Converting Text to Speech and Speech to Text using gTTS and Vosk
Introduction
In this blog post, we’ll explore how to convert text to speech and then convert that speech back to text using Python. We’ll utilize the gTTS
library for text-to-speech conversion and the vosk
library for speech-to-text conversion. The entire process involves saving the generated speech as an MP3 file, converting it to a WAV file, and finally using the Vosk library for speech recognition.
Installing Required Packages
Before we proceed, let’s make sure we have the necessary packages installed:
!pip install gtts pydub vosk &>/dev/null
This will install the gTTS
, pydub
, and vosk
packages, which are essential for our text-to-speech and speech-to-text tasks.
Text to Speech with gTTS
To get started, we’ll use the gTTS
library, a Python wrapper for Google Text-to-Speech (gTTS) API. This library allows us to convert text into speech easily. Here’s a simple example:
from gtts import gTTS
from pydub import AudioSegment
# Text to be converted to speech
text = "Hello, this is a test. One two three four five. Ten nine eight seven."
# Create a gTTS object
tts = gTTS(text=text, lang='en')
# Save the speech as an mp3 file
tts.save('test.mp3')
In this example, we generate an MP3 file named test.mp3
containing the synthesized speech from the given text.
Converting MP3 to WAV
Next, we need to convert the MP3 file to a WAV file with a RIFF header, as Vosk requires input audio in this format. We can use the pydub
library for this task:
from pydub import AudioSegment
# Convert the mp3 file to a wave file with the RIFF header
mp3_audio = AudioSegment.from_file("test.mp3", format="mp3")
wave_audio = mp3_audio.set_frame_rate(16000).set_sample_width(2).set_channels(1)
# Save the wave file
wave_audio.export("test.wav", format="wav")
This code takes the test.mp3
file, sets the appropriate parameters for Vosk, and saves the resulting WAV file as test.wav
.
Speech to Text with Vosk
Now that we have our WAV file, we can use the Vosk library for speech-to-text conversion:
from vosk import Model, KaldiRecognizer
import wave
# Load Vosk model for English
model = Model(lang="en-us")
# Open the WAV file
wf = wave.open('test.wav', 'rb')
# Initialize the recognizer with the WAV file's frame rate
rec = KaldiRecognizer(model, wf.getframerate())
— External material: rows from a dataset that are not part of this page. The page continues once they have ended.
-- ==== Sys2Proof/Laws/State.lean ====
section
/-! SUPPORT. What each named update leaves in each field: one lemma a field and an update. -/

namespace Sys2Proof.Machine

@[simp] theorem FilterRegs.withBuffering_buffering (r : FilterRegs) (v : Bool) : (r.withBuffering v).buffering = v := rfl
@[simp] theorem FilterRegs.withBuffering_cursor (r : FilterRegs) (v : Bool) : (r.withBuffering v).cursor = r.cursor := rfl
@[simp] theorem FilterRegs.withBuffering_ready (r : FilterRegs) (v : Bool) : (r.withBuffering v).ready = r.ready := rfl
@[simp] theorem FilterRegs.withBuffering_peek (r : FilterRegs) (v : Bool) : (r.withBuffering v).peek = r.peek := rfl
@[simp] theorem FilterRegs.withBuffering_buf (r : FilterRegs) (v : Bool) : (r.withBuffering v).buf = r.buf := rfl

@[simp] theorem FilterRegs.withCursor_buffering (r : FilterRegs) (v : Cursor) : (r.withCursor v).buffering = r.buffering := rfl
@[simp] theorem FilterRegs.withCursor_cursor (r : FilterRegs) (v : Cursor) : (r.withCursor v).cursor = v := rfl
@[simp] theorem FilterRegs.withCursor_ready (r : FilterRegs) (v : Cursor) : (r.withCursor v).ready = r.ready := rfl
@[simp] theorem FilterRegs.withCursor_peek (r : FilterRegs) (v : Cursor) : (r.withCursor v).peek = r.peek := rfl
@[simp] theorem FilterRegs.withCursor_buf (r : FilterRegs) (v : Cursor) : (r.withCursor v).buf = r.buf := rfl

@[simp] theorem FilterRegs.withReady_buffering (r : FilterRegs) (v : Bool) : (r.withReady v).buffering = r.buffering := rfl
@[simp] theorem FilterRegs.withReady_cursor (r : FilterRegs) (v : Bool) : (r.withReady v).cursor = r.cursor := rfl
@[simp] theorem FilterRegs.withReady_ready (r : FilterRegs) (v : Bool) : (r.withReady v).ready = v := rfl
@[simp] theorem FilterRegs.withReady_peek (r : FilterRegs) (v : Bool) : (r.withReady v).peek = r.peek := rfl
@[simp] theorem FilterRegs.withReady_buf (r : FilterRegs) (v : Bool) : (r.withReady v).buf = r.buf := rfl

@[simp] theorem FilterRegs.withPeek_buffering (r : FilterRegs) (v : Byte) : (r.withPeek v).buffering = r.buffering := rfl
@[simp] theorem FilterRegs.withPeek_cursor (r : FilterRegs) (v : Byte) : (r.withPeek v).cursor = r.cursor := rfl
@[simp] theorem FilterRegs.withPeek_ready (r : FilterRegs) (v : Byte) : (r.withPeek v).ready = r.ready := rfl
@[simp] theorem FilterRegs.withPeek_peek (r : FilterRegs) (v : Byte) : (r.withPeek v).peek = v := rfl
@[simp] theorem FilterRegs.withPeek_buf (r : FilterRegs) (v : Byte) : (r.withPeek v).buf = r.buf := rfl

@[simp] theorem FilterRegs.withBuf_buffering (r : FilterRegs) (v : Memory) : (r.withBuf v).buffering = r.buffering := rfl
@[simp] theorem FilterRegs.withBuf_cursor (r : FilterRegs) (v : Memory) : (r.withBuf v).cursor = r.cursor := rfl
@[simp] theorem FilterRegs.withBuf_ready (r : FilterRegs) (v : Memory) : (r.withBuf v).ready = r.ready := rfl
@[simp] theorem FilterRegs.withBuf_peek (r : FilterRegs) (v : Memory) : (r.withBuf v).peek = r.peek := rfl
@[simp] theorem FilterRegs.withBuf_buf (r : FilterRegs) (v : Memory) : (r.withBuf v).buf = v := rfl

@[simp] theorem ParserRegs.withState_state (r : ParserRegs) (v : StateCode) : (r.withState v).state = v := rfl
@[simp] theorem ParserRegs.withState_len (r : ParserRegs) (v : StateCode) : (r.withState v).len = r.len := rfl
@[simp] theorem ParserRegs.withState_typeId (r : ParserRegs) (v : StateCode) : (r.withState v).typeId = r.typeId := rfl
@[simp] theorem ParserRegs.withState_acc (r : ParserRegs) (v : StateCode) : (r.withState v).acc = r.acc := rfl

@[simp] theorem ParserRegs.withLen_state (r : ParserRegs) (v : BitVec Config.lenWidth) : (r.withLen v).state = r.state := rfl
@[simp] theorem ParserRegs.withLen_len (r : ParserRegs) (v : BitVec Config.lenWidth) : (r.withLen v).len = v := rfl
@[simp] theorem ParserRegs.withLen_typeId (r : ParserRegs) (v : BitVec Config.lenWidth) : (r.withLen v).typeId = r.typeId := rfl
@[simp] theorem ParserRegs.withLen_acc (r : ParserRegs) (v : BitVec Config.lenWidth) : (r.withLen v).acc = r.acc := rfl

@[simp] theorem ParserRegs.withTypeId_state (r : ParserRegs) (v : Byte) : (r.withTypeId v).state = r.state := rfl
@[simp] theorem ParserRegs.withTypeId_len (r : ParserRegs) (v : Byte) : (r.withTypeId v).len = r.len := rfl
@[simp] theorem ParserRegs.withTypeId_typeId (r : ParserRegs) (v : Byte) : (r.withTypeId v).typeId = v := rfl
@[simp] theorem ParserRegs.withTypeId_acc (r : ParserRegs) (v : Byte) : (r.withTypeId v).acc = r.acc := rfl

@[simp] theorem ParserRegs.withAcc_state (r : ParserRegs) (v : Byte) : (r.withAcc v).state = r.state := rfl
@[simp] theorem ParserRegs.withAcc_len (r : ParserRegs) (v : Byte) : (r.withAcc v).len = r.len := rfl
@[simp] theorem ParserRegs.withAcc_typeId (r : ParserRegs) (v : Byte) : (r.withAcc v).typeId = r.typeId := rfl
@[simp] theorem ParserRegs.withAcc_acc (r : ParserRegs) (v : Byte) : (r.withAcc v).acc = v := rfl


@[simp] theorem State.withF_F (s : State) (v : FilterRegs) : (s.withF v).F = v := rfl
@[simp] theorem State.withF_connected (s : State) (v : FilterRegs) : (s.withF v).connected = s.connected := rfl
@[simp] theorem State.withF_P (s : State) (v : FilterRegs) : (s.withF v).P = s.P := rfl
@[simp] theorem State.withF_queue (s : State) (v : FilterRegs) : (s.withF v).queue = s.queue := rfl
@[simp] theorem State.withF_reading (s : State) (v : FilterRegs) : (s.withF v).reading = s.reading := rfl
@[simp] theorem State.withF_pipe (s : State) (v : FilterRegs) : (s.withF v).pipe = s.pipe := rfl
@[simp] theorem State.withF_script (s : State) (v : FilterRegs) : (s.withF v).script = s.script := rfl
@[simp] theorem State.withF_interleave (s : State) (v : FilterRegs) : (s.withF v).interleave = s.interleave := rfl
@[simp] theorem State.withF_out (s : State) (v : FilterRegs) : (s.withF v).out = s.out := rfl
@[simp] theorem State.withF_epoch (s : State) (v : FilterRegs) : (s.withF v).epoch = s.epoch := rfl

@[simp] theorem State.withConnected_F (s : State) (v : Bool) : (s.withConnected v).F = s.F := rfl
@[simp] theorem State.withConnected_connected (s : State) (v : Bool) : (s.withConnected v).connected = v := rfl
@[simp] theorem State.withConnected_P (s : State) (v : Bool) : (s.withConnected v).P = s.P := rfl
@[simp] theorem State.withConnected_queue (s : State) (v : Bool) : (s.withConnected v).queue = s.queue := rfl
@[simp] theorem State.withConnected_reading (s : State) (v : Bool) : (s.withConnected v).reading = s.reading := rfl
@[simp] theorem State.withConnected_pipe (s : State) (v : Bool) : (s.withConnected v).pipe = s.pipe := rfl
@[simp] theorem State.withConnected_script (s : State) (v : Bool) : (s.withConnected v).script = s.script := rfl
@[simp] theorem State.withConnected_interleave (s : State) (v : Bool) : (s.withConnected v).interleave = s.interleave := rfl
@[simp] theorem State.withConnected_out (s : State) (v : Bool) : (s.withConnected v).out = s.out := rfl
@[simp] theorem State.withConnected_epoch (s : State) (v : Bool) : (s.withConnected v).epoch = s.epoch := rfl

@[simp] theorem State.withP_F (s : State) (v : ParserRegs) : (s.withP v).F = s.F := rfl
@[simp] theorem State.withP_connected (s : State) (v : ParserRegs) : (s.withP v).connected = s.connected := rfl
@[simp] theorem State.withP_P (s : State) (v : ParserRegs) : (s.withP v).P = v := rfl
@[simp] theorem State.withP_queue (s : State) (v : ParserRegs) : (s.withP v).queue = s.queue := rfl
@[simp] theorem State.withP_reading (s : State) (v : ParserRegs) : (s.withP v).reading = s.reading := rfl
@[simp] theorem State.withP_pipe (s : State) (v : ParserRegs) : (s.withP v).pipe = s.pipe := rfl
@[simp] theorem State.withP_script (s : State) (v : ParserRegs) : (s.withP v).script = s.script := rfl
@[simp] theorem State.withP_interleave (s : State) (v : ParserRegs) : (s.withP v).interleave = s.interleave := rfl
@[simp] theorem State.withP_out (s : State) (v : ParserRegs) : (s.withP v).out = s.out := rfl
@[simp] theorem State.withP_epoch (s : State) (v : ParserRegs) : (s.withP v).epoch = s.epoch := rfl

@[simp] theorem State.withQueue_F (s : State) (v : List Byte) : (s.withQueue v).F = s.F := rfl
@[simp] theorem State.withQueue_connected (s : State) (v : List Byte) : (s.withQueue v).connected = s.connected := rfl
@[simp] theorem State.withQueue_P (s : State) (v : List Byte) : (s.withQueue v).P = s.P := rfl
@[simp] theorem State.withQueue_queue (s : State) (v : List Byte) : (s.withQueue v).queue = v := rfl
@[simp] theorem State.withQueue_reading (s : State) (v : List Byte) : (s.withQueue v).reading = s.reading := rfl
@[simp] theorem State.withQueue_pipe (s : State) (v : List Byte) : (s.withQueue v).pipe = s.pipe := rfl
@[simp] theorem State.withQueue_script (s : State) (v : List Byte) : (s.withQueue v).script = s.script := rfl
@[simp] theorem State.withQueue_interleave (s : State) (v : List Byte) : (s.withQueue v).interleave = s.interleave := rfl
@[simp] theorem State.withQueue_out (s : State) (v : List Byte) : (s.withQueue v).out = s.out := rfl
@[simp] theorem State.withQueue_epoch (s : State) (v : List Byte) : (s.withQueue v).epoch = s.epoch := rfl

@[simp] theorem State.withReading_F (s : State) (v : Bool) : (s.withReading v).F = s.F := rfl
@[simp] theorem State.withReading_connected (s : State) (v : Bool) : (s.withReading v).connected = s.connected := rfl
@[simp] theorem State.withReading_P (s : State) (v : Bool) : (s.withReading v).P = s.P := rfl
@[simp] theorem State.withReading_queue (s : State) (v : Bool) : (s.withReading v).queue = s.queue := rfl
@[simp] theorem State.withReading_reading (s : State) (v : Bool) : (s.withReading v).reading = v := rfl
@[simp] theorem State.withReading_pipe (s : State) (v : Bool) : (s.withReading v).pipe = s.pipe := rfl
@[simp] theorem State.withReading_script (s : State) (v : Bool) : (s.withReading v).script = s.script := rfl
@[simp] theorem State.withReading_interleave (s : State) (v : Bool) : (s.withReading v).interleave = s.interleave := rfl
@[simp] theorem State.withReading_out (s : State) (v : Bool) : (s.withReading v).out = s.out := rfl
@[simp] theorem State.withReading_epoch (s : State) (v : Bool) : (s.withReading v).epoch = s.epoch := rfl

@[simp] theorem State.withPipe_F (s : State) (v : PipePhase) : (s.withPipe v).F = s.F := rfl
@[simp] theorem State.withPipe_connected (s : State) (v : PipePhase) : (s.withPipe v).connected = s.connected := rfl
@[simp] theorem State.withPipe_P (s : State) (v : PipePhase) : (s.withPipe v).P = s.P := rfl
@[simp] theorem State.withPipe_queue (s : State) (v : PipePhase) : (s.withPipe v).queue = s.queue := rfl
@[simp] theorem State.withPipe_reading (s : State) (v : PipePhase) : (s.withPipe v).reading = s.reading := rfl
@[simp] theorem State.withPipe_pipe (s : State) (v : PipePhase) : (s.withPipe v).pipe = v := rfl
@[simp] theorem State.withPipe_script (s : State) (v : PipePhase) : (s.withPipe v).script = s.script := rfl
@[simp] theorem State.withPipe_interleave (s : State) (v : PipePhase) : (s.withPipe v).interleave = s.interleave := rfl
@[simp] theorem State.withPipe_out (s : State) (v : PipePhase) : (s.withPipe v).out = s.out := rfl
@[simp] theorem State.withPipe_epoch (s : State) (v : PipePhase) : (s.withPipe v).epoch = s.epoch := rfl

@[simp] theorem State.withScript_F (s : State) (v : List ProgramStep) : (s.withScript v).F = s.F := rfl
@[simp] theorem State.withScript_connected (s : State) (v : List ProgramStep) : (s.withScript v).connected = s.connected := rfl
@[simp] theorem State.withScript_P (s : State) (v : List ProgramStep) : (s.withScript v).P = s.P := rfl
@[simp] theorem State.withScript_queue (s : State) (v : List ProgramStep) : (s.withScript v).queue = s.queue := rfl
@[simp] theorem State.withScript_reading (s : State) (v : List ProgramStep) : (s.withScript v).reading = s.reading := rfl
@[simp] theorem State.withScript_pipe (s : State) (v : List ProgramStep) : (s.withScript v).pipe = s.pipe := rfl
@[simp] theorem State.withScript_script (s : State) (v : List ProgramStep) : (s.withScript v).script = v := rfl
@[simp] theorem State.withScript_interleave (s : State) (v : List ProgramStep) : (s.withScript v).interleave = s.interleave := rfl
@[simp] theorem State.withScript_out (s : State) (v : List ProgramStep) : (s.withScript v).out = s.out := rfl
@[simp] theorem State.withScript_epoch (s : State) (v : List ProgramStep) : (s.withScript v).epoch = s.epoch := rfl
# Process the audio data in chunks
while True:
data = wf.readframes(40) # Adjust the chunk size as needed
if len(data) == 0:
break
if rec.AcceptWaveform(data):
pass
# Get the final result
result = rec.FinalResult()
print(result)
In this code snippet, we use the Vosk library to create a speech recognizer and process the audio file in chunks. The final result is then printed, providing the text representation of the speech.
Displaying the Resulting Audio
Lastly, let’s display the resulting audio using the IPython.display
module:
from IPython.display import Audio
display(Audio('test.wav', autoplay=True))
This line of code will play the audio directly in your Jupyter notebook, allowing you to hear the synthesized speech and confirm the accuracy of the text-to-speech conversion.